Public medical school in Johnson City, Tennessee, US

The James H. Quillen College of Medicine is a medical school and a part of East Tennessee State University, which is located in Johnson City, Tennessee. It is one of two public medical schools in Tennessee, the other being the University of Tennessee College of Medicine at the University of Tennessee Health Science Center in Memphis.

It was named for Congressman Jimmy Quillen, who led the fight to open a second public medical school in Tennessee. The school was originally named the ETSU Quillen-Dishner College of Medicine, but Dr. Paul Dishner's name was removed in 1989.

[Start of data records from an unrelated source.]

/-! ### Every instruction -/

/-- Every instruction takes the time that the tables give its bytes. -/
theorem exec_hasCost (i : Instr) : i.wellFormed = true → ∀ s : State, HasCost i s := by
  cases i using Instr.byFamily
  case ldRegReg r r' =>
    exact fun _ s => of_tick (exec_ldRegReg r r' s) (by cases r <;> cases r' <;> rfl) (refl.setR _ _)
  case ldRegImm r n => exact fun _ s => of_tick (exec_ldRegImm r n s) (instrCost_ldRegImm s r n) (refl.setR _ _)
  case ldRegAtHL r => exact fun _ s => of_tick (exec_ldRegAtHL r s) (by cases r <;> rfl) ((refl.read _).setR _ _)
  case ldAtHLReg r => exact fun _ s => of_tick (exec_ldAtHLReg r s) (by cases r <;> rfl) (refl.write _ _)
  case ldPairImm rr nn => exact fun _ s => of_tick (exec_ldPairImm rr nn s) (instrCost_ldPairImm s rr nn) (refl.setRR _ _)
  case pushPair rr => exact fun _ s => of_tick (exec_pushPair rr s) (by cases rr <;> rfl) (refl.push16 _ _)
  case popPair rr => exact fun _ s => of_tick (exec_popPair rr s) (by cases rr <;> rfl) (refl.popped16.setStk _ _ _)
  case addHLPair rr =>
    exact fun _ s => of_tick (exec_addHLPair rr s) (by cases rr <;> rfl) ((refl.setHL _).setFlags _)
  case incPair rr => exact fun _ s => of_tick (exec_incPair rr s) (by cases rr <;> rfl) (refl.setRR _ _)
  case decPair rr => exact fun _ s => of_tick (exec_decPair rr s) (by cases rr <;> rfl) (refl.setRR _ _)
  case aluReg op r =>
    exact fun _ s => of_tick (exec_aluReg op r s) (by cases op <;> cases r <;> rfl) (refl.applyAlu _ _)
  case aluAtHL op =>
    exact fun _ s => of_tick (exec_aluAtHL op s) (by cases op <;> rfl) ((refl.read _).applyAlu _ _)
  case aluImm op n => exact fun _ s => of_tick (exec_aluImm op n s) (instrCost_aluImm s op n) (refl.applyAlu _ _)
  case incReg r => exact fun _ s => of_tick (exec_incReg r s) (by cases r <;> rfl) ((refl.setR _ _).setFlags _)
  case decReg r => exact fun _ s => of_tick (exec_decReg r s) (by cases r <;> rfl) ((refl.setR _ _).setFlags _)
  case rotReg op r =>
    exact fun _ s => of_tick (exec_rotReg op r s) (by cases op <;> cases r <;> rfl) ((refl.setR _ _).setFlags _)
  case rotAtHL op =>
    exact fun _ s => of_tick (exec_rotAtHL op s) (by cases op <;> rfl) (((refl.read _).write _ _).setFlags _)
  case bitReg k r =>
    exact fun _ s => of_tick (exec_bitReg k r s) (by fin_cases k <;> cases r <;> rfl) (refl.setFlags _)
  case bitAtHL k =>
    exact fun _ s => of_tick (exec_bitAtHL k s) (by fin_cases k <;> rfl) ((refl.read _).setFlags _)
  case resReg k r =>
    exact fun _ s => of_tick (exec_resReg k r s) (by fin_cases k <;> cases r <;> rfl) (refl.setR _ _)
  case resAtHL k =>
    exact fun _ s => of_tick (exec_resAtHL k s) (by fin_cases k <;> rfl) ((refl.read _).write _ _)
  case setReg k r =>
    exact fun _ s => of_tick (exec_setReg k r s) (by fin_cases k <;> cases r <;> rfl) (refl.setR _ _)
  case setAtHL k =>
    exact fun _ s => of_tick (exec_setAtHL k s) (by fin_cases k <;> rfl) ((refl.read _).write _ _)
  case jpCond cc nn =>
    exact fun _ s => of_condition (exec_jpCond_next cc nn s) (instrCost_jpCond s cc nn) (refl.withPC _)
  case jrCond cc e =>
    exact fun _ s => of_condition (exec_jrCond_next cc e s) (instrCost_jrCond s cc e) (refl.withPC _)
  case callCond cc nn =>
    exact fun _ s => of_condition (exec_callCond_next cc nn s) (instrCost_callCond s cc nn) (refl.callTo _)
  case retCond cc =>
    exact fun _ s => of_condition (exec_retCond_next cc s) (instrCost_retCond s cc) refl.popPC
  case rst k => exact fun _ s => of_tick (exec_rst k s) (by fin_cases k <;> rfl) (refl.callTo _)
  case invalid op =>
    intro hwf s
    refine ⟨_, rfl, ?_⟩
    rw [instrCost_invalid s (of_decide_eq_true hwf), cyclesIn_zero]
    rfl
  case nop => exact fun _ s => of_tick rfl rfl refl
  case ld_atBC_a => exact fun _ s => of_tick rfl rfl (refl.write _ _)
  case rlca => exact fun _ s => of_tick rfl rfl ((refl.setR .a _).setFlags _)
  case ld_atNN_sp _ => exact fun _ s => of_tick rfl (instrCost_of_opcode s 0x08 rfl (by decide)) ((refl.write _ _).write _ _)
  case ld_a_atBC => exact fun _ s => of_tick rfl rfl ((refl.read _).setR .a _)
  case rrca => exact fun _ s => of_tick rfl rfl ((refl.setR .a _).setFlags _)
  case stop _ => exact fun _ s => of_tick rfl (instrCost_of_opcode s 0x10 rfl (by decide)) ⟨rfl, rfl⟩
  case ld_atDE_a => exact fun _ s => of_tick rfl rfl (refl.write _ _)
  case rla => exact fun _ s => of_tick rfl rfl ((refl.setR .a _).setFlags _)
  case jr_e _ => exact fun _ s => of_tick rfl (instrCost_of_opcode s 0x18 rfl (by decide)) (refl.withPC _)
  case ld_a_atDE => exact fun _ s => of_tick rfl rfl ((refl.read _).setR .a _)
  case rra => exact fun _ s => of_tick rfl rfl ((refl.setR .a _).setFlags _)
  case ld_atHLinc_a => exact fun _ s => of_tick rfl rfl ((refl.write _ _).setHL _)
  case daa => exact fun _ s => of_tick rfl rfl ((refl.setR .a _).setFlags _)
  case ld_a_atHLinc => exact fun _ s => of_tick rfl rfl (((refl.read _).setR .a _).setHL _)
  case cpl => exact fun _ s => of_tick rfl rfl ((refl.setR .a _).setFlags _)
  case ld_atHLdec_a => exact fun _ s => of_tick rfl rfl ((refl.write _ _).setHL _)
  case inc_atHL => exact fun _ s => of_tick rfl rfl (((refl.read _).write _ _).setFlags _)
  case dec_atHL => exact fun _ s => of_tick rfl rfl (((refl.read _).write _ _).setFlags _)
  case ld_atHL_n _ => exact fun _ s => of_tick rfl (instrCost_of_opcode s 0x36 rfl (by decide)) (refl.write _ _)
  case scf => exact fun _ s => of_tick rfl rfl (refl.setFlags _)
  case ld_a_atHLdec => exact fun _ s => of_tick rfl rfl (((refl.read _).setR .a _).setHL _)
  case ccf => exact fun _ s => of_tick rfl rfl (refl.setFlags _)
  case halt => exact fun _ s => of_tick rfl rfl ⟨rfl, rfl⟩
  case jp_nn _ => exact fun _ s => of_tick rfl (instrCost_of_opcode s 0xC3 rfl (by decide)) (refl.withPC _)
  case ret => exact fun _ s => of_tick rfl rfl refl.popPC
  case call_nn _ => exact fun _ s => of_tick rfl (instrCost_of_opcode s 0xCD rfl (by decide)) (refl.callTo _)
  case reti => exact fun _ s => of_tick rfl rfl ⟨refl.popPC.clock, refl.popPC.cfg⟩
  case ldh_atN_a _ => exact fun _ s => of_tick rfl (instrCost_of_opcode s 0xE0 rfl (by decide)) (refl.write _ _)
  case ldh_atC_a => exact fun _ s => of_tick rfl rfl (refl.write _ _)
  case add_sp_e _ => exact fun _ s => of_tick rfl (instrCost_of_opcode s 0xE8 rfl (by decide)) ((refl.withSP _).setFlags _)
  case jp_hl => exact fun _ s => of_tick rfl rfl (refl.withPC _)
  case ld_atNN_a _ => exact fun _ s => of_tick rfl (instrCost_of_opcode s 0xEA rfl (by decide)) (refl.write _ _)
  case ldh_a_atN _ => exact fun _ s => of_tick rfl (instrCost_of_opcode s 0xF0 rfl (by decide)) ((refl.read _).setR .a _)
  case ldh_a_atC => exact fun _ s => of_tick rfl rfl ((refl.read _).setR .a _)
  case di => exact fun _ s => of_tick rfl rfl ⟨rfl, rfl⟩
  case ld_hl_spPlusE _ =>
    exact fun _ s => of_tick rfl (instrCost_of_opcode s 0xF8 rfl (by decide)) ((refl.setHL _).setFlags _)
  case ld_sp_hl => exact fun _ s => of_tick rfl rfl (refl.withSP _)
  case ld_a_atNN _ => exact fun _ s => of_tick rfl (instrCost_of_opcode s 0xFA rfl (by decide)) ((refl.read _).setR .a _)
  case ei => exact fun _ s => of_tick rfl rfl ⟨rfl, rfl⟩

In the 2011 edition of U.S. News & World Report's "America's Best Graduate Schools," the James H. Quillen College of Medicine at East Tennessee State University is ranked sixth in the nation for excellence in rural medicine education. For several consecutive years, ETSU has been ranked within the top 10 schools in the country for rural medicine. Additionally, Quillen College of Medicine at East Tennessee State University was recognized in the 2011 edition of U.S. News & World Report's "America's Best Graduate Schools" for ranking 20th in the nation for family medicine education. Quillen has also been recognized by the American Academy of Family Physicians as one of the top 10 schools in the nation for producing family physicians. ETSU was also ranked in the top 25% of medical schools for primary care education by U.S. News & World Report.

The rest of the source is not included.